Collected data
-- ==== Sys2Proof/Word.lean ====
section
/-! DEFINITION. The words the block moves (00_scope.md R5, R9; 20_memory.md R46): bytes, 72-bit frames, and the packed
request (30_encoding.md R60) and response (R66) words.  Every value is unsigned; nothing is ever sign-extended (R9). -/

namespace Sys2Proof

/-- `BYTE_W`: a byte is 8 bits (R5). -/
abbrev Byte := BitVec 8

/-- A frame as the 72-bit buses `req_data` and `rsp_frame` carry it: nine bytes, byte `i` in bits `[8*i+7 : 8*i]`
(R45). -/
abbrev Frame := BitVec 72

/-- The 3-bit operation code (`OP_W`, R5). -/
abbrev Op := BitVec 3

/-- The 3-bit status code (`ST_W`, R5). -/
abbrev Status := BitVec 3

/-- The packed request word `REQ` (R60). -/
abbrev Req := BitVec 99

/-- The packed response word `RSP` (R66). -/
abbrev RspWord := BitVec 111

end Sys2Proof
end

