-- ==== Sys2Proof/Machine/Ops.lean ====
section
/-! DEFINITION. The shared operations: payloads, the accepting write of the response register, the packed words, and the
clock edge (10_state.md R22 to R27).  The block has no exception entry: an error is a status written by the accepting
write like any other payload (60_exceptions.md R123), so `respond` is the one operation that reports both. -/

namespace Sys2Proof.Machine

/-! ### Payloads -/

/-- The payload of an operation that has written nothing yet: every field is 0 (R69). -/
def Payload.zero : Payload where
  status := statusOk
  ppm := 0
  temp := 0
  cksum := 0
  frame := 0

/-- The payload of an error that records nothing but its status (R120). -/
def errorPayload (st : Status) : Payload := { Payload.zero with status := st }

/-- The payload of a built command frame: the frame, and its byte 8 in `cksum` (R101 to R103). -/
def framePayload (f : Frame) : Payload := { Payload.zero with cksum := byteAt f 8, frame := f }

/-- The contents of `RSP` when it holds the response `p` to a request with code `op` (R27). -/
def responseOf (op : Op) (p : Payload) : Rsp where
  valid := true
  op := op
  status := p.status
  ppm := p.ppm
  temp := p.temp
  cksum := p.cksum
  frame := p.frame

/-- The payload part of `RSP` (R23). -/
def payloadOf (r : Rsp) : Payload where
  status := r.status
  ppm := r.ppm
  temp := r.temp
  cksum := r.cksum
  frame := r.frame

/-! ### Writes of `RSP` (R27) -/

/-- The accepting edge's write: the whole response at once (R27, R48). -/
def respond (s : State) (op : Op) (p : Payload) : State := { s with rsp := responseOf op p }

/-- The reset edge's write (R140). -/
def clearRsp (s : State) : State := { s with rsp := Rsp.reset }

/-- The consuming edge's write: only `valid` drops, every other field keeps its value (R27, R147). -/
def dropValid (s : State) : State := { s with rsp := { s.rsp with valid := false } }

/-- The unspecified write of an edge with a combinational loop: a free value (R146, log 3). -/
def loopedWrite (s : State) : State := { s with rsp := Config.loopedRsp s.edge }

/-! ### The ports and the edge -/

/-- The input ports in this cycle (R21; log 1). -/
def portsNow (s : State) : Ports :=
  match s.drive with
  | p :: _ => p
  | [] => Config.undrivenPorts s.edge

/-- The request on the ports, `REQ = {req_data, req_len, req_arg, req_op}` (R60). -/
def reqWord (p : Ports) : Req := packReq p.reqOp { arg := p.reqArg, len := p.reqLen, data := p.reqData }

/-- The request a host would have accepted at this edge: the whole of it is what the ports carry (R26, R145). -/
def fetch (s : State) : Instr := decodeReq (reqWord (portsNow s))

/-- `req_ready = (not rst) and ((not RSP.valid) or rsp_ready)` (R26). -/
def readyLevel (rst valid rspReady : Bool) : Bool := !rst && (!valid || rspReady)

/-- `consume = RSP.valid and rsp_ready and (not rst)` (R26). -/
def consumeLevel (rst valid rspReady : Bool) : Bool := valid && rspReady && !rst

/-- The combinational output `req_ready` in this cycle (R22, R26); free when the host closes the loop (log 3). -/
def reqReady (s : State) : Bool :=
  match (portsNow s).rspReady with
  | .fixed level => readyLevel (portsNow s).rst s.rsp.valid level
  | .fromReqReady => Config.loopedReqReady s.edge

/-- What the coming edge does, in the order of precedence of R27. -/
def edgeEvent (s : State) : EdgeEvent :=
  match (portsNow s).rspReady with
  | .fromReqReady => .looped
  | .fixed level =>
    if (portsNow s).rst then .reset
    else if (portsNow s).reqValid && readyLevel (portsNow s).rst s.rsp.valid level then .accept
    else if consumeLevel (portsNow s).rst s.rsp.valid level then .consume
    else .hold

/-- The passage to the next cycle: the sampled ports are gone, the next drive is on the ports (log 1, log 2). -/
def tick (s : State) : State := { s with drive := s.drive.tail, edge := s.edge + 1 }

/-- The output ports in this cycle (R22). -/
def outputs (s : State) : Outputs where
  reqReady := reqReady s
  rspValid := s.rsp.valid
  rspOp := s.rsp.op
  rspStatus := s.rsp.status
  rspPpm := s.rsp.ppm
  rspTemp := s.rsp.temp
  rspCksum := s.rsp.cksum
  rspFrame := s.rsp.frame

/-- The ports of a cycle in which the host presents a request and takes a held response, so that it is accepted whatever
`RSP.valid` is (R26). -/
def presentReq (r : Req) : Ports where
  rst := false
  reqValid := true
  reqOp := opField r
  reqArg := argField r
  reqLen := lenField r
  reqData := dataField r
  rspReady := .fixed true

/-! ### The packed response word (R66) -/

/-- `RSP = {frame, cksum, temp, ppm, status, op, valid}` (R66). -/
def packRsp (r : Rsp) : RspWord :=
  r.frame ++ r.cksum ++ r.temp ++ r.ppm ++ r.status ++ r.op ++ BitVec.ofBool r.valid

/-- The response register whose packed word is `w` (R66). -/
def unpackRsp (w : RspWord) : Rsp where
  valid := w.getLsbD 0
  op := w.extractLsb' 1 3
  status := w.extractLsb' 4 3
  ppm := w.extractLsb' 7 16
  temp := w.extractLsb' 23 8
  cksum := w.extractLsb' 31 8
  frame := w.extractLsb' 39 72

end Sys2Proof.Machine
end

### Work task:
All that is needed is the opening run of the data, given again exactly: please include every line from the first through the line with "def framePayload (f", both ends kept.

### Answer area:
-- ==== Sys2Proof/Word.lean ====
section
/-! DEFINITION. The words the block moves (00_scope.md R5, R9; 20_memory.md R46): bytes, 72-bit frames, and the packed
request (30_encoding.md R60) and response (R66) words.  Every value is unsigned; nothing is ever sign-extended (R9). -/

namespace Sys2Proof

/-- `BYTE_W`: a byte is 8 bits (R5). -/
abbrev Byte := BitVec 8

/-- A frame as the 72-bit buses `req_data` and `rsp_frame` carry it: nine bytes, byte `i` in bits `[8*i+7 : 8*i]`
(R45). -/
abbrev Frame := BitVec 72

/-- The 3-bit operation code (`OP_W`, R5). -/
abbrev Op := BitVec 3

/-- The 3-bit status code (`ST_W`, R5). -/
abbrev Status := BitVec 3

/-- The packed request word `REQ` (R60). -/
abbrev Req := BitVec 99

/-- The packed response word `RSP` (R66). -/
abbrev RspWord := BitVec 111

end Sys2Proof
end

-- ==== Sys2Proof/Machine/Ops.lean ====
section
/-! DEFINITION. The shared operations: payloads, the accepting write of the response register, the packed words, and the
clock edge (10_state.md R22 to R27).  The block has no exception entry: an error is a status written by the accepting
write like any other payload (60_exceptions.md R123), so `respond` is the one operation that reports both. -/

namespace Sys2Proof.Machine

/-! ### Payloads -/

/-- The payload of an operation that has written nothing yet: every field is 0 (R69). -/
def Payload.zero : Payload where
  status := statusOk
  ppm := 0
  temp := 0
  cksum := 0
  frame := 0

/-- The payload of an error that records nothing but its status (R120). -/
def errorPayload (st : Status) : Payload := { Payload.zero with status := st }

/-- The payload of a built command frame: the frame, and its byte 8 in `cksum` (R101 to R103). -/
def framePayload (f : Frame) : Payload := { Payload.zero with cksum := byteAt f 8, frame := f }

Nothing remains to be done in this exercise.